THE SHATTERING: America in the 1960s
Author: Kevin Boyle
Publisher: WW Norton
Sixteen-year-old Elizabeth Eckford walked alone through the crowd of jeering whites. She hadn’t heard about the escorts assigned to the nine Black youngsters integrating Little Rock’s Central High School because her family had no telephone. So Elizabeth took the city bus, filed past the screeching adults, went up to the guardsmen who blocked her way with raised bayonets, turned around, returned to the bus stop, sat down and tried not to cry as the mob around her kept screaming. It was 1957 and Americans were about to plunge into the 1960s. A seemingly unified nation would confront its original sin, endure all kinds of vertiginous changes and never quite recover.
Kevin Boyle, a professor of history at Northwestern University, tells this story and many others in The Shattering, his luminous guide to a tumultuous decade — “a season of hope,” he writes, “and a season of blood.” Going back to one of the book’s cover photos, three dozen smiling neighbours pose on July 4, 1961, to celebrate the 38 flags they’ve hoisted over their bungalows on Chicago’s northwest side. It’s a snapshot from the time before: A simple era of patriotism and consensus. But not for everyone.

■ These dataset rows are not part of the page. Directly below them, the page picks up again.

-- ==== Sys2Proof/Machine/Calibrate.lean ====
section
/-! DEFINITION. Hardware cycles of items 0 and 1 (R574), VCO band (R583), ADC reference (R567, R568), CALIBRATE (R578). -/

namespace Sys2Proof.Machine

/-! ### Hardware cycles (R568, R574) -/

/-- START is refused: a lane of the pickup is armed, or, for item 0, its loop is not OFF or RETRACTED with READ_ON 0. -/
def Chip.startRefused (c : Chip) (p item : Nat) : Bool :=
  let g := c.loop p
  (List.range 8).any (fun k => (c.lane (8 * p + k)).armed) ||
    (item == 0 && ((c.gateOut p 5).getLsbD 0 || g.readOn || !(g.state == lOff || g.state == lRetracted)))

/-- A write of 1 to START. While a cycle runs it has no effect. -/
def Chip.startCycle (c : Chip) (p : Nat) : Chip :=
  let item := c.fld (CAL_PU_CTRL_ITEM p)
  if c.flag (CAL_PU_STATUS_CYCLE p) then c
  else if c.startRefused p item then c.setFld (CAL_PU_STATUS_START_REFUSED p) 1
  else (c.setFld (CAL_PU_STATUS_START_REFUSED p) 0).beginItemCycle p item

/-- CAL_CYCLE_START. -/
def execCalCycleStart (p : Pickup) (s : State) : Out := s.on fun c => c.startCycle p

/-- Beams (0 to 7) and servo inputs (8 to 13) whose repeat differs from the first measurement by more than the tolerance. -/
def cycleOff (item : Nat) (a b : List Int) : List Nat :=
  (List.range 14).filter fun j =>
    let x := a.getD j 0
    let y := b.getD j 0
    if item = 0 then decide ((if j < 8 then 256 else 64) < (x - y).natAbs) else decide (j < 8) && decide (x.natAbs < 200 * (x - y).natAbs)

/-- The accepted results are set, so that the mean would be 0, or the ratio 1.0: lanes by R125, servo inputs from the next window. -/
def Chip.setCycle (c : Chip) (p item : Nat) (xs : List Int) : Chip :=
  if item = 0 then
    let c := (List.range 8).foldl (fun c k =>
      let f := AFE_LANE_OFFSET_OFFSET p k
      (c.setInt f (limit (-128) 127 (c.int f - rndDiv (xs.getD k 0) 64))).afeWritten (8 * p + k) false) c
    (List.range 6).foldl (fun c j => c.setFld (AFE_SV_OFFSET_OFFSET p j) (min 4095 (rndDiv (xs.getD (8 + j) 0) 16).toNat)) c
  else
    (List.range 8).foldl (fun c k =>
      let f := CAL_LANE_TRIM_GAIN_TRIM p k
      let r := xs.getD k 0
      if r = 0 then c else c.setInt f (limit (-512) 511 (rndDiv ((4096 + c.int f) * 0x4000) r - 4096))) c

/-- The cycle ends: its results are in CAL_PU_RESULT; after the first the channel sequencer runs it again, after the repeat it decides. -/
def Chip.cycleDone (c : Chip) (p : Nat) (rs : List (BitVec 16)) : Chip :=
  let item := c.fld (CAL_PU_STATUS_ITEM p)
  let c := (List.range 14).foldl (fun c j => c.setFld (CAL_PU_RESULT_VALUE p j) (if item = 1 ∧ 8 ≤ j then 0 else (rs.getD j 0).toNat)) c
  let xs := (List.range 14).map (fun j =>
    let r := rs.getD j 0
    if item = 0 ∧ j < 8 then r.toInt else (r.toNat : Int))
  match (c.cal p).first with
  | none =>
    if c.startRefused p item then (c.setFld (CAL_PU_STATUS_START_REFUSED p) 1).abandonCal p false
    else c.setCal p { c.cal p with first := some xs }
  | some a =>
    let off := cycleOff item a xs
    if off = [] then ((c.setCycle p item xs).calAccept p item).cycleOver p 0
    else
      let c := c.calReject p item ((off.filter (fun j => decide (j < 8))).foldl (fun n j => n + 2 ^ j) 0)
      c.cycleOver p (c.rejectCode p item)

/-- CAL_CYCLE_DONE. -/
def execCalCycleDone (p : Pickup) (results : List (BitVec 16)) (s : State) : Out :=
  s.onIf (results.length == 14) fun c =>
    c.when (c.flag (CAL_PU_STATUS_CYCLE p) && decide (c.fld (CAL_PU_STATUS_ITEM p) ≤ 1)) fun c => c.cycleDone p results

/-! ### Items of the device (R568, R569, R583) -/

/-- STATE and REJECTS of item 9 or 10 after a measurement; RESULT of a CALIBRATE. -/
def Chip.judgeDevice (c : Chip) (f : Fld) (ok : Bool) : Nat × Chip :=
  let x := c.fld f
  if ok then (0, (c.setFld f 1).inc CAL_ACCEPTS_COUNT)
  else
    let c := (c.inc CAL_REJECTS_COUNT).mark CAL_EVENT_CAL_REJECT
    if x % 4 = 3 then (2, c)
    else
      let n := x / 4 + 1
      if 3 ≤ n then (2, (((c.setFld f 15).inc CAL_FAILS_COUNT).mark CAL_EVENT_CAL_FAIL).mark CAL_EVENT_DEV_FAIL) else (1, c.setFld f (2 + 4 * n))

/-- The CALIBRATEs that wait complete. -/
def Chip.endDevice (c : Chip) (uids : List Nat) (result : Nat) : Chip := uids.foldl (fun c u => c.finish u stOk 0 result 0) c

/-- No lane is armed and no pass runs. -/
def Chip.idleBoundary (c : Chip) : Bool :=
  (List.range 128).all (fun l => !(c.lane l).armed) && (List.range 16).all (fun p => (c.wch p).pass.isNone)

/-- The band changes to `b`. -/
def Chip.setBand (c : Chip) (b : Nat) : Chip :=
  (((c.setFld AFE_PLL_STATUS_VCO_BAND b).setFld CAL_PLL_BAND b).inc CAL_BAND_CHANGES_COUNT).mark CAL_EVENT_PLL_BAND

/-- One step: back where the last was rejected, else one band toward the centre. -/
def Chip.bandStep (c : Chip) : Chip :=
  let b := c.fld CAL_PLL_BAND
  let t := c.thermal
  let c := c.setFld CAL_PLL_PENDING 0
  if t.reverse then (c.setThermal { t with reverse := false, stepFrom := none }).setBand (t.stepFrom.getD b)
  else
    let up := decide (500 < c.fld CAL_PLL_TUNE) == Config.bandsRise
    let new := if up then min 63 (b + 1) else b - 1
    (c.setThermal { t with stepFrom := some b }).setBand new

/-- PLL_TUNE_CHECK: outside 20 % to 80 % a step becomes PENDING; at 5 % or 95 % it is made at once, with the loss of lock of R130. -/
def Chip.tuneCheck (c : Chip) (tune : Nat) : Chip :=
  let c := c.setFld CAL_PLL_TUNE tune
  if !c.flag CAL_CTRL_PLL_AUTO then c else
  let c := if tune < 200 ∨ 800 < tune then c.setFld CAL_PLL_PENDING 1 else c
  if c.flag CAL_PLL_PENDING ∧ (tune ≤ 50 ∨ 950 ≤ tune) then
    let c := c.bandStep.mark CAL_EVENT_PLL_FORCED
    if c.flag AFE_PLL_STATUS_LOCKED then c.pllUnlock else c
  else c

/-- PLL_TUNE_CHECK. -/
def execPllTuneCheck (tune : Fin 1001) (s : State) : Out := s.on fun c => c.tuneCheck tune

/-- PLL_BAND_STEP: a pending step at an idle boundary. -/
def execPllBandStep (s : State) : Out := s.on fun c => c.when (c.flag CAL_PLL_PENDING && c.idleBoundary) fun c => c.bandStep

/-- Both readings after a step decide on it (Table 14.1). -/
def Chip.bandMeasured (c : Chip) (t1 t2 : Nat) : Chip :=
  let good := fun (t : Nat) => decide (200 ≤ t ∧ t ≤ 800)
  let ok := good t1 && good t2
  let r := (c.setFld CAL_PLL_TUNE t2).judgeDevice CAL_DEV_ITEMS_PLL ok
  let c := r.2
  let t := c.thermal
  let c := if ok then c.setThermal { t with stepFrom := none, pllBy := [] }
    else (c.setThermal { t with reverse := true, pllBy := [] }).setFld CAL_PLL_PENDING 1
  c.endDevice t.pllBy r.1

/-- PLL_BAND_MEASURED. -/
def execPllBandMeasured (t1 t2 : Fin 1001) (s : State) : Out :=
  s.on fun c => c.when (c.thermal.stepFrom.isSome && !c.thermal.reverse) fun c => c.bandMeasured t1 t2

/-- PLL_CAL: item 9 at the next idle boundary. -/
def execPllCal (s : State) : Out := s.on fun c => c.setFld CAL_PLL_PENDING 1

/-- Item 10: two trims that agree within one step. -/
def Chip.refCal (c : Chip) (first second : BitVec 10) : Chip :=
  let ok := decide ((first.toInt - second.toInt).natAbs ≤ 1)
  let r := c.judgeDevice CAL_DEV_ITEMS_REF ok
  let t := c.thermal
  let c := r.2.setThermal { r.2.thermal with refBy := [] }
  (if ok then c.setFld CAL_REF_TRIM second.toNat else c).endDevice t.refBy r.1

/-- REF_CAL. -/
def execRefCal (first second : BitVec 10) (s : State) : Out := s.on fun c => c.refCal first second

/-! ### CALIBRATE (R578, Table 14.3) -/

/-- Items 0 and 1: the hardware cycle, twice. -/
def Chip.calHardware (c : Chip) (m : Cmd) (p item : Nat) : Chip :=
  let st := c.stState (p / 2)
  if c.volState p ≠ vNotMounted ∨ !(st = sLoaded ∨ st = sSafe ∨ st = sMounted) then c.finishInvalid m.uid 8
  else if c.flag (CAL_PU_STATUS_CYCLE p) then c.updCmd m.uid fun m => { m with wait := .engine }
  else
    let c := (c.setFld (CAL_PU_CTRL_ITEM p) item).startCycle p
    if c.flag (CAL_PU_STATUS_CYCLE p) then
      (c.setCal p { c.cal p with by_ := some m.uid }).updCmd m.uid fun m => { m with wait := .station, acted := true }
    else c.finishInvalid m.uid 8

/-- Item 2: the next landing of each beam acquires. -/
def Chip.calAcquire (c : Chip) (m : Cmd) (p : Nat) : Chip :=
  if !c.mounted p then c.finishS m.uid stNotMounted
  else if (c.cal p).acqBy.isSome then c.updCmd m.uid fun m => { m with wait := .engine }
  else
    let c := if c.fld (CAL_ITEM_STATE p 2) = 3 then c.calClear p 2 else c
    let ks := (List.range 8).filter (fun k => !c.flag (RCH_CTRL_DEGRADED (8 * p + k)))
    if ks = [] then c.finish m.uid stOk 0 3 0
    else
      let c := ks.foldl (fun c k => c.updLane (8 * p + k) fun x => { x with acqAsk := true }) c
      (c.setCal p { c.cal p with acqBy := some m.uid, asked := ks, worst := 0 }).updCmd m.uid fun m => { m with wait := .station, acted := true }

/-- Items 3 to 6: R576 on the believed layer, between requests. -/
def Chip.calServo (c : Chip) (m : Cmd) (p item : Nat) : Chip :=
  if !c.mounted p then c.finishS m.uid stNotMounted
  else if c.flag (CAL_PU_STATUS_CYCLE p) ∨ (c.frm p).reqs ≠ [] then c.updCmd m.uid fun m => { m with wait := .engine }
  else
    let c := c.startMeasure p item (c.loop p).layer [] false none
    (c.setCal p { c.cal p with by_ := some m.uid }).updCmd m.uid fun m => { m with wait := .station, acted := true }

/-- Item 7: LEARNED is cleared in the volume's power entries. -/
def Chip.calPower (c : Chip) (m : Cmd) (p : Nat) : Chip :=
  if c.volState p ≠ vMountedWrite then c.finishS m.uid stNotMounted
  else
    let c : Chip := { c with path := { c.path with
      power := c.path.power.map (fun x => if x.1 / 640 = p then (x.1, x.2.map (fun e => { e with learned := false })) else x) } }
    c.finishS m.uid stOk

/-- CALIBRATE. -/
def Chip.calibrate (c : Chip) (m : Cmd) : Chip :=
  let p := m.arg0 % 256
  let item := m.arg0 / 256
  if 10 < item ∨ item ≤ 8 ∧ 15 < p then c.finishInvalid m.uid 5
  else if !c.flag FLM_STATUS_UP ∨ (c.afe.failed ∧ item ≤ 8) then c.finishS m.uid stStationFault
  else if item ≤ 1 then c.calHardware m p item
  else if item = 2 then c.calAcquire m p
  else if item ≤ 6 then c.calServo m p item
  else if item = 7 then c.calPower m p
  else
    let c := c.updCmd m.uid fun m => { m with wait := .station, acted := true }
    if item = 8 then c.flashQueue (.chopper p) (some m.uid)
    else if item = 9 then (c.setThermal { c.thermal with pllBy := c.thermal.pllBy ++ [m.uid] }).setFld CAL_PLL_PENDING 1
    else c.setThermal { c.thermal with refBy := c.thermal.refBy ++ [m.uid] }

/-- CALIBRATE; the row is run again for one that waits for a cycle to end, or for the pickup's requests. -/
def execCalibrate (n tag : Nat) (s : State) : Out :=
  s.on fun c => match c.toRun n tag opCalibrate with
    | some m => (c.begin m).calibrate m
    | none => match c.cmdOf n tag with
      | some m => if m.opcode = opCalibrate ∧ m.started ∧ m.wait = .engine then c.calibrate m else c
      | none => c

end Sys2Proof.Machine
end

Not for African Americans pushing against white supremacy. In the South, they demanded simple things — the right to vote, play in the park, get care at the nearest hospital, attend a school whose roof didn’t leak. Mr Boyle emphasises both the implacable violence they met with and the media images that shocked so many. Birmingham’s snarling police dogs, leaping at young Black students, flashed onto the front pages of newspapers around the world. In the early days of television, NBC interrupted its programming with video of helmeted troopers, some on horseback, slamming their clubs into peaceful protesters in Selma. Those pictures changed the United States.
For starters, as Mr Boyle explains, they transformed both political parties. Democrats had traditionally defended enslavement and then segregation, but in the 1930s and 1940s Northern Black voters clambered into the party — Republicans were taking their votes for granted while Franklin Roosevelt’s New Deal offered help during the Great Depression. Democratic leaders frantically tried to hold together an improbable coalition of Southern segregationists and Northern civil rights activists — till the images streaming out of the South forced a moral reckoning. After Selma, President Lyndon Johnson bet everything on civil rights. This was, he insisted in a national address, nothing less than a test of America’s soul. Across the aisle, Republicans — long the party supportive of Black rights — grabbed the Southern votes that the Democrats were leaving behind. President Nixon, elected in 1968, honed the tactic to a fine art. No Democratic presidential candidate has won the white vote since.
Beyond the parties, Mr Boyle traces the racial reckoning as it coursed through the nation. Young African Americans in the North bristled at the Southern violence. Up north, they did not face legal segregation, but they were jammed into congested neighbourhoods, pushed into marginal jobs and always at risk of violence. Violence begot violence, south and north, until Martin Luther King Jr.’s horrific murder.
Mr Boyle twines this story of racial revolution with two others. First, the rise of a sprawling military. He portrays four presidents — Harry Truman, Dwight Eisenhower, John Kennedy and Lyndon Johnson — flailing to get control of what Eisenhower had called the military-industrial complex. College campuses increasingly raged against the government as it blundered into an Asian war that seemed unwinnable.
Second, a sexual revolution had taken hold in the country. Magazines like Playboy were bringing sexuality out of the shadows. And then Estelle Griswold challenged Connecticut’s ban on birth control devices. In 1965, the Supreme Court, balancing the rights of married couples against Victorian-era moral codes, found a right to privacy in the penumbra of the Bill of Rights.
The Shattering wears its scholarship lightly. The book traces each of its themes to a different finale. Racial reform seemed to drift to a dead end when Nixon’s Supreme Court appointees limited school busing. Northern whites were fine with racial equality until it impinged on their own privileges. Dreams of racial justice would have to await future generations.
The peace movement petered out, too. Nixon succeeded in diffusing antiwar politics while troubling questions about the military-industrial complex slipped entirely from sight. In contrast, the era’s sexual politics ended with Roe v. Wade. A terrific hullabaloo — over abortion, gay rights, morality and the nature of sexuality — was about to burst onto the American scene.
The Shattering begins with middle-class Americans proudly waving their flags. But along the way something vital did indeed shatter. White Americans were forced to confront the injustices perpetrated in their name, both at home and abroad. Those flags would continue to fly over Chicago for a few more years, but they would never mean quite the same thing.